Where the string "rcases" occurs in a line of the data below, that line should be copied.

════════════════════

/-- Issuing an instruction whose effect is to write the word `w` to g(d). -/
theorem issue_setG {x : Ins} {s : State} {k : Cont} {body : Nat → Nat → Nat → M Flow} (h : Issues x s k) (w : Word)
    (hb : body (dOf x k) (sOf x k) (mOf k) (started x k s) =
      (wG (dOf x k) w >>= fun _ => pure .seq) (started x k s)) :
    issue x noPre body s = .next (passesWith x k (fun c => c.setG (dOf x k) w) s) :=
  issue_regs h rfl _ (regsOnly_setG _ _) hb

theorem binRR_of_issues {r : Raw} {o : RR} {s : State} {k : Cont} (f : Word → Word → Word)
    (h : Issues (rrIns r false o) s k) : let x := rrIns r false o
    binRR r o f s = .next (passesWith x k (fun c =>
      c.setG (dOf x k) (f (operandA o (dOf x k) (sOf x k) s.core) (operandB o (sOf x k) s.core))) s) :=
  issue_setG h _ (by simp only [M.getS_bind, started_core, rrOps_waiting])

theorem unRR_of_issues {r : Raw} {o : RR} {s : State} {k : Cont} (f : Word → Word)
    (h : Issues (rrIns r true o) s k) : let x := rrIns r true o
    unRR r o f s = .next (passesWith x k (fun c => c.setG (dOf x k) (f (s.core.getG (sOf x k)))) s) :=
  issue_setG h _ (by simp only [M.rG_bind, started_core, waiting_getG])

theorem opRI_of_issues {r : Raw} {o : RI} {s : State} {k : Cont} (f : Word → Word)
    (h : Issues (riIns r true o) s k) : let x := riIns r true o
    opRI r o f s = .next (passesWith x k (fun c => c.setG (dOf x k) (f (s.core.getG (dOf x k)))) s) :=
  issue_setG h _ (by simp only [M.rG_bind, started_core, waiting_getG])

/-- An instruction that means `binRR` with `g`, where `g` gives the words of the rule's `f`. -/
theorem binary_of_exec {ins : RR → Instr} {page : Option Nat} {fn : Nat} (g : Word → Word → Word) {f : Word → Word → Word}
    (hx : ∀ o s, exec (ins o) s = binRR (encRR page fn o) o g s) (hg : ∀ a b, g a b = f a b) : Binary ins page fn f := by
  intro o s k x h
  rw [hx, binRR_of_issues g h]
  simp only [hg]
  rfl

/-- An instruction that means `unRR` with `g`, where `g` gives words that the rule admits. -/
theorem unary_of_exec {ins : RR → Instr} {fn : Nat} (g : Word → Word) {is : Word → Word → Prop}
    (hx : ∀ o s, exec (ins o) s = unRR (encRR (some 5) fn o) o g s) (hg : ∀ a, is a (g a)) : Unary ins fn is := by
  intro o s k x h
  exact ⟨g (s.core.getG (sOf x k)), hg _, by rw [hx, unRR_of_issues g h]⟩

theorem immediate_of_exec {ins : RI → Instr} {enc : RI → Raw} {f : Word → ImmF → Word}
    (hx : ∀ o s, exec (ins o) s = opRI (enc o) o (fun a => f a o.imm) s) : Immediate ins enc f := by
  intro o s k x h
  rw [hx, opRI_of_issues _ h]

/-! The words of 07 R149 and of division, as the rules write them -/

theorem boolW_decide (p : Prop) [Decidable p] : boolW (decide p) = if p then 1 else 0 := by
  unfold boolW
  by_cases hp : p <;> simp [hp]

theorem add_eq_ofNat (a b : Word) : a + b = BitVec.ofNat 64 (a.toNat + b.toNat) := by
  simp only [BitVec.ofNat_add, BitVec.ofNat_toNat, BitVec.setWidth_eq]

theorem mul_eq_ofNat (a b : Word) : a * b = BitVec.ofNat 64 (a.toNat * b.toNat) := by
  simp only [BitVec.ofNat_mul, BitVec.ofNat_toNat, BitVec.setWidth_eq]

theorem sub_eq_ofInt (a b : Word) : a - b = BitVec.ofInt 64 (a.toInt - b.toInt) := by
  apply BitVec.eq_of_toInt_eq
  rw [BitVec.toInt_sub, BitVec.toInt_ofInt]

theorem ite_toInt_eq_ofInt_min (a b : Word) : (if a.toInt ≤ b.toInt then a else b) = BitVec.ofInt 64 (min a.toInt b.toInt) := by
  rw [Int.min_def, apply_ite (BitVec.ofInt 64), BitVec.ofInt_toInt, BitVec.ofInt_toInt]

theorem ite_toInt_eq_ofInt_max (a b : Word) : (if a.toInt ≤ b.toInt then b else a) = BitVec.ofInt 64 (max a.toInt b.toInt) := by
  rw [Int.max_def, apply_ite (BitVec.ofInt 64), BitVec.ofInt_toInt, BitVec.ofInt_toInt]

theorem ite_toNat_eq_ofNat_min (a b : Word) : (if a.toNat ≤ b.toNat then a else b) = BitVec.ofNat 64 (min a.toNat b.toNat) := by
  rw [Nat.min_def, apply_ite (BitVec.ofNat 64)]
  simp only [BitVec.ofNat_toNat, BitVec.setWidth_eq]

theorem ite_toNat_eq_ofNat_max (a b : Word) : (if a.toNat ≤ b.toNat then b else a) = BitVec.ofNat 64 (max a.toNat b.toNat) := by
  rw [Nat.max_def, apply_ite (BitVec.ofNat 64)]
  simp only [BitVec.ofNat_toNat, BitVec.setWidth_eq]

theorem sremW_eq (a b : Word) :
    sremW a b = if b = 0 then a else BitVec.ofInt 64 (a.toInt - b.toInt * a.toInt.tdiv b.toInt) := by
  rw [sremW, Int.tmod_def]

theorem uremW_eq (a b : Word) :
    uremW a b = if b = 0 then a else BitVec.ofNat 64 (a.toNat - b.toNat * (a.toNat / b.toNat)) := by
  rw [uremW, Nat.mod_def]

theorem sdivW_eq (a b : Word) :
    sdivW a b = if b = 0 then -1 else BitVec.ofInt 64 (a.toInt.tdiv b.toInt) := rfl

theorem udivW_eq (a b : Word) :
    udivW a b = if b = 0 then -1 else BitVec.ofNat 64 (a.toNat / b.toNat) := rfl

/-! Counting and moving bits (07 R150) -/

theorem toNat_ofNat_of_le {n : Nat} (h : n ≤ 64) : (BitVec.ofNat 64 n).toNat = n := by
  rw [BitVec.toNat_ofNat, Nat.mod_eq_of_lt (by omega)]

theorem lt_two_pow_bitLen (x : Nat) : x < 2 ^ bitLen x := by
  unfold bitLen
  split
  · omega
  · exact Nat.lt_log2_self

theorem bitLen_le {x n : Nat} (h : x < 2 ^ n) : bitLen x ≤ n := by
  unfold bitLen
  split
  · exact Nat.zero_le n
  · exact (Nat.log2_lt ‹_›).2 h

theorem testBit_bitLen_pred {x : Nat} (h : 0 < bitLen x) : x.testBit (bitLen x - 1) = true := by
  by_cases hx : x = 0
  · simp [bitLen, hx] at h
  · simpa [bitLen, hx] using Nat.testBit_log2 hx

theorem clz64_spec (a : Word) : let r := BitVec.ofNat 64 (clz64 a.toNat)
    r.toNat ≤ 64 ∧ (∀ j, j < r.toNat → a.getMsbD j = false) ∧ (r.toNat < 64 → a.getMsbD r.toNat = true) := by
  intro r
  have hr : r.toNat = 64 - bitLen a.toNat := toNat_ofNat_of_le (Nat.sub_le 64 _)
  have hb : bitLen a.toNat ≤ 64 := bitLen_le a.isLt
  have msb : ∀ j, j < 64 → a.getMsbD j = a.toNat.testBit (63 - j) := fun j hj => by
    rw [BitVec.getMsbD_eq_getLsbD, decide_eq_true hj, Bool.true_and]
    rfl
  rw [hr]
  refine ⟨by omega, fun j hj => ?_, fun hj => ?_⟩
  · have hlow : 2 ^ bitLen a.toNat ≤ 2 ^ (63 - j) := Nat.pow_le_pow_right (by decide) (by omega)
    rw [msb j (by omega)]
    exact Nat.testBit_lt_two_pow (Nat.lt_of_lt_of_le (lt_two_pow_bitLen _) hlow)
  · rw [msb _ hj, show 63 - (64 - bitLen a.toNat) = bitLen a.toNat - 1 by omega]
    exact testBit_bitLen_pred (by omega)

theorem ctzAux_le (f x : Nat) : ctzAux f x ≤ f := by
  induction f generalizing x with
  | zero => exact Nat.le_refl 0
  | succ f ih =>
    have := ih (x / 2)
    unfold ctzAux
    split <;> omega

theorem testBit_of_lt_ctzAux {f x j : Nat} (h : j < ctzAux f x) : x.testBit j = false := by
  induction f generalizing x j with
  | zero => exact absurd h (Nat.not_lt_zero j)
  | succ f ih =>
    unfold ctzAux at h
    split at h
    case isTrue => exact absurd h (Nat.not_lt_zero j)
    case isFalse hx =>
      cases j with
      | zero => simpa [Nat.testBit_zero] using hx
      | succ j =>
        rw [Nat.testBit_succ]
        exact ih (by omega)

════════════════════

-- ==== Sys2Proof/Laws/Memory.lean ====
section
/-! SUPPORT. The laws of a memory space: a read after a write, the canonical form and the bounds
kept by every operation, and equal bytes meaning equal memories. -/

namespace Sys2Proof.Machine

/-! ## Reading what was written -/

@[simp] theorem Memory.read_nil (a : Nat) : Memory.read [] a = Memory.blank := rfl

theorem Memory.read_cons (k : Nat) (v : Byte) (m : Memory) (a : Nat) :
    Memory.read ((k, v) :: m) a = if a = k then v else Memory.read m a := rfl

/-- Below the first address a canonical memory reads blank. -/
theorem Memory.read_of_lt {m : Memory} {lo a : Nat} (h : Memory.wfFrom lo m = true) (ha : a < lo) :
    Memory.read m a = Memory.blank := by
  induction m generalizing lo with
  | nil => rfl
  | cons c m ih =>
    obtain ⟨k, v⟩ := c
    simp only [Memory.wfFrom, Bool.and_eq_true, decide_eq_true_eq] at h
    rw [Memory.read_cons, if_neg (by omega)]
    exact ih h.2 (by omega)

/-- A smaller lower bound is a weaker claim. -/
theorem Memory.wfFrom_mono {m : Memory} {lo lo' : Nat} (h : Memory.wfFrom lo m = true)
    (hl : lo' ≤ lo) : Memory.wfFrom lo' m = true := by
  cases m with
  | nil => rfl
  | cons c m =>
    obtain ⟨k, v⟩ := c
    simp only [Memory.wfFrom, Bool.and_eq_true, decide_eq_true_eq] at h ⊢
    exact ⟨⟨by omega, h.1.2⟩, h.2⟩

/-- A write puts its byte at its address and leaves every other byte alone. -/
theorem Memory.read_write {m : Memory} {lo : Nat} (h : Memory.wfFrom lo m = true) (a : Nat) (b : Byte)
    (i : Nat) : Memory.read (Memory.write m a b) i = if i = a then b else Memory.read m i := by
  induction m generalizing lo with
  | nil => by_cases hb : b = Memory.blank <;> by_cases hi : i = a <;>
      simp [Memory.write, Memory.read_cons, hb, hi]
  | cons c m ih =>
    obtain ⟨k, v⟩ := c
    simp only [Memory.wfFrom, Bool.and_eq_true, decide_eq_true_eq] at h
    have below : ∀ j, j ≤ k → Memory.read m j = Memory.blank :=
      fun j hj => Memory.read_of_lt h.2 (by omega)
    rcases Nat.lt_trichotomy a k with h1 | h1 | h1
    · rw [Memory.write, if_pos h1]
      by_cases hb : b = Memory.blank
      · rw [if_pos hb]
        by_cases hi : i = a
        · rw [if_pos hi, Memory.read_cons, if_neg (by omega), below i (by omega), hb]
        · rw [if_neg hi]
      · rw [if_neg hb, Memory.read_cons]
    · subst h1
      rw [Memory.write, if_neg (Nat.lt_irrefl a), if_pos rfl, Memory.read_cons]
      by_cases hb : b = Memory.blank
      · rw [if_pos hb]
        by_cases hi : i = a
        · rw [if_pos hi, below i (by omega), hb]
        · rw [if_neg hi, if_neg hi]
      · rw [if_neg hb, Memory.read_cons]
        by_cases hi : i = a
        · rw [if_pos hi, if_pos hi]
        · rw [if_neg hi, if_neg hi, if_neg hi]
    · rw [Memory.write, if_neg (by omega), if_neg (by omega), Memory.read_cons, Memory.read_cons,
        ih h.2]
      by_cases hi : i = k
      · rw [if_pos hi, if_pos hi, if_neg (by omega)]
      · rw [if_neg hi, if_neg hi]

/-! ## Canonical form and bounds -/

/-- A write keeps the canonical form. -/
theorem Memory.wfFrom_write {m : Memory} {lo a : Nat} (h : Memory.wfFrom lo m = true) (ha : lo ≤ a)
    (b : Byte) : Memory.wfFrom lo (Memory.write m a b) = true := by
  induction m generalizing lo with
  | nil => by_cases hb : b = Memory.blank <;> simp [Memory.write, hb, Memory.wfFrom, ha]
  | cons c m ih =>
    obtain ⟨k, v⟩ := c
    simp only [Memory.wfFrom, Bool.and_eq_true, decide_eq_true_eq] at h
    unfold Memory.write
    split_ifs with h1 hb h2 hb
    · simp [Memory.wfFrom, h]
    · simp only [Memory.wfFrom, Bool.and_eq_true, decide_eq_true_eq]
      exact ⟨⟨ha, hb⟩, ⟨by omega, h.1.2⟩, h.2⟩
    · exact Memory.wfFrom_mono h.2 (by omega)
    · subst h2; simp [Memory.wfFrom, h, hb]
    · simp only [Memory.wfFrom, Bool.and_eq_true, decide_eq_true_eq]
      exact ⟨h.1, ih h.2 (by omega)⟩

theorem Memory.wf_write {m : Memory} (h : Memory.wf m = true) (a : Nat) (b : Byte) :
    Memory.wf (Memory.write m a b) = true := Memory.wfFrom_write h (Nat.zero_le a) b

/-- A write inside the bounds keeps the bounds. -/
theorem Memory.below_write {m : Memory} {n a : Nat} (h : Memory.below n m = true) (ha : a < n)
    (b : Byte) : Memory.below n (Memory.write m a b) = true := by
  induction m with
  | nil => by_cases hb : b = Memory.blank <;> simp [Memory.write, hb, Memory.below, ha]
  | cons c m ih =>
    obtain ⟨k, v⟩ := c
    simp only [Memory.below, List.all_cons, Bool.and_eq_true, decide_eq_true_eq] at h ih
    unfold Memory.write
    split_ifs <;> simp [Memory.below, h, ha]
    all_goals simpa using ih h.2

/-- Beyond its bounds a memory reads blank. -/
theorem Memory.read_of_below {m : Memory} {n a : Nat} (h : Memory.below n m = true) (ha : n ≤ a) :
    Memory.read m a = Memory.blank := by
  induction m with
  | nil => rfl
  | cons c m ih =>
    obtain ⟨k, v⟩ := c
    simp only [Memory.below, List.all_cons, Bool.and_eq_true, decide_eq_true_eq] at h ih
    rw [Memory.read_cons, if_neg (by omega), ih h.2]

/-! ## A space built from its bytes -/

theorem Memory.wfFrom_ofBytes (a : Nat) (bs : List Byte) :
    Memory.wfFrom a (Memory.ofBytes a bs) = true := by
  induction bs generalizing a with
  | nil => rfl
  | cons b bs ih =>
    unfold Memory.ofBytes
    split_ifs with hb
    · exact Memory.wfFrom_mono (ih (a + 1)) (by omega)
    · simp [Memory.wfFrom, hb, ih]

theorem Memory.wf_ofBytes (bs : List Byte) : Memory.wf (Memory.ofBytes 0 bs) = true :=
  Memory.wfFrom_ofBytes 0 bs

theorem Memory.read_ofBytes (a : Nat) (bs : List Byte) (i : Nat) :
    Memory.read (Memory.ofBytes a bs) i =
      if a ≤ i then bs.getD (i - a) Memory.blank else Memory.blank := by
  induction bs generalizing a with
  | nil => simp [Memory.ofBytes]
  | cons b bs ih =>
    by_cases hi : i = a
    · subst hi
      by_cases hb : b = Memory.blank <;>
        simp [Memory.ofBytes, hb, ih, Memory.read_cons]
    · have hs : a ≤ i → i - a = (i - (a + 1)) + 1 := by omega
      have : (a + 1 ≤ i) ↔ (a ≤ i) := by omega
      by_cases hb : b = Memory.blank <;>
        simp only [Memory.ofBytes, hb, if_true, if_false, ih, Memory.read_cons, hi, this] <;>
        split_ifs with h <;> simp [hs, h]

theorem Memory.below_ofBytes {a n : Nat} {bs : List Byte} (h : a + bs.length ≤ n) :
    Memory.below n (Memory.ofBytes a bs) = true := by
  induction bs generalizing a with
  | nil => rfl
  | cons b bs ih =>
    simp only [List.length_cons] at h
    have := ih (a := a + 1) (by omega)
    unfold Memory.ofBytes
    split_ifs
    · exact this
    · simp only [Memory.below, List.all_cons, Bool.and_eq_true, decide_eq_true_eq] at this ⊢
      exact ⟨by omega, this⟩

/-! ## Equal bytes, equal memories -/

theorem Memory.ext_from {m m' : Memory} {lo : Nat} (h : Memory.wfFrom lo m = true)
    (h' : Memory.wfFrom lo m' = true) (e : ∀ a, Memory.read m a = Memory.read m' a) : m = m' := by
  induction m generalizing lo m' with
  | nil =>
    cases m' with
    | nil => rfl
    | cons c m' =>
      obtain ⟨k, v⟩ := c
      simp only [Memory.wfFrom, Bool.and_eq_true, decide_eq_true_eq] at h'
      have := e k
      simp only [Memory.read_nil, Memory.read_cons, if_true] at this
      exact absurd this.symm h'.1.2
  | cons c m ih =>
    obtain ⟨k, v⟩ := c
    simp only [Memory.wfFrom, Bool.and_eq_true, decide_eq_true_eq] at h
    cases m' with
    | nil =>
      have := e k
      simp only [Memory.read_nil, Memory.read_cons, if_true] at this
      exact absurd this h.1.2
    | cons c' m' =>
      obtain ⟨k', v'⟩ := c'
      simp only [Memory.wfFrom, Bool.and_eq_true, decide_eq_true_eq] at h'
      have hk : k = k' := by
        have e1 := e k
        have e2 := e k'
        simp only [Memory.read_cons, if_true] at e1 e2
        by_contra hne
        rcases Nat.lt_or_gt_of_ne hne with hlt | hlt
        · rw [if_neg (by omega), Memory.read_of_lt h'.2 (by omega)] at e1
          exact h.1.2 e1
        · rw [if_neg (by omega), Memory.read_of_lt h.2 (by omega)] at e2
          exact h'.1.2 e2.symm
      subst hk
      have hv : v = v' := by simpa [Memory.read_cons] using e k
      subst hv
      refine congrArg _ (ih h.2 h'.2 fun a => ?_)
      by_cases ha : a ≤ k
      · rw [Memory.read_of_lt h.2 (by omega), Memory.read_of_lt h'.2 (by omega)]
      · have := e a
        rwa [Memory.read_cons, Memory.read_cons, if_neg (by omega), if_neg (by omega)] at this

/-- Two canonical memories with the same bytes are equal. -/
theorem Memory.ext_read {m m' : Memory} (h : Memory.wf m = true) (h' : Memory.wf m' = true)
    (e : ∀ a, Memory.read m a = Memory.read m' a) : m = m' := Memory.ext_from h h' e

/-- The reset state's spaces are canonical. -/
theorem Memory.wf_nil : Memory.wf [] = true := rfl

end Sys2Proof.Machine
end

════════════════════

- **Answer space**:
    rcases Nat.lt_trichotomy a k with h1 | h1 | h1
        rcases Nat.lt_or_gt_of_ne hne with hlt | hlt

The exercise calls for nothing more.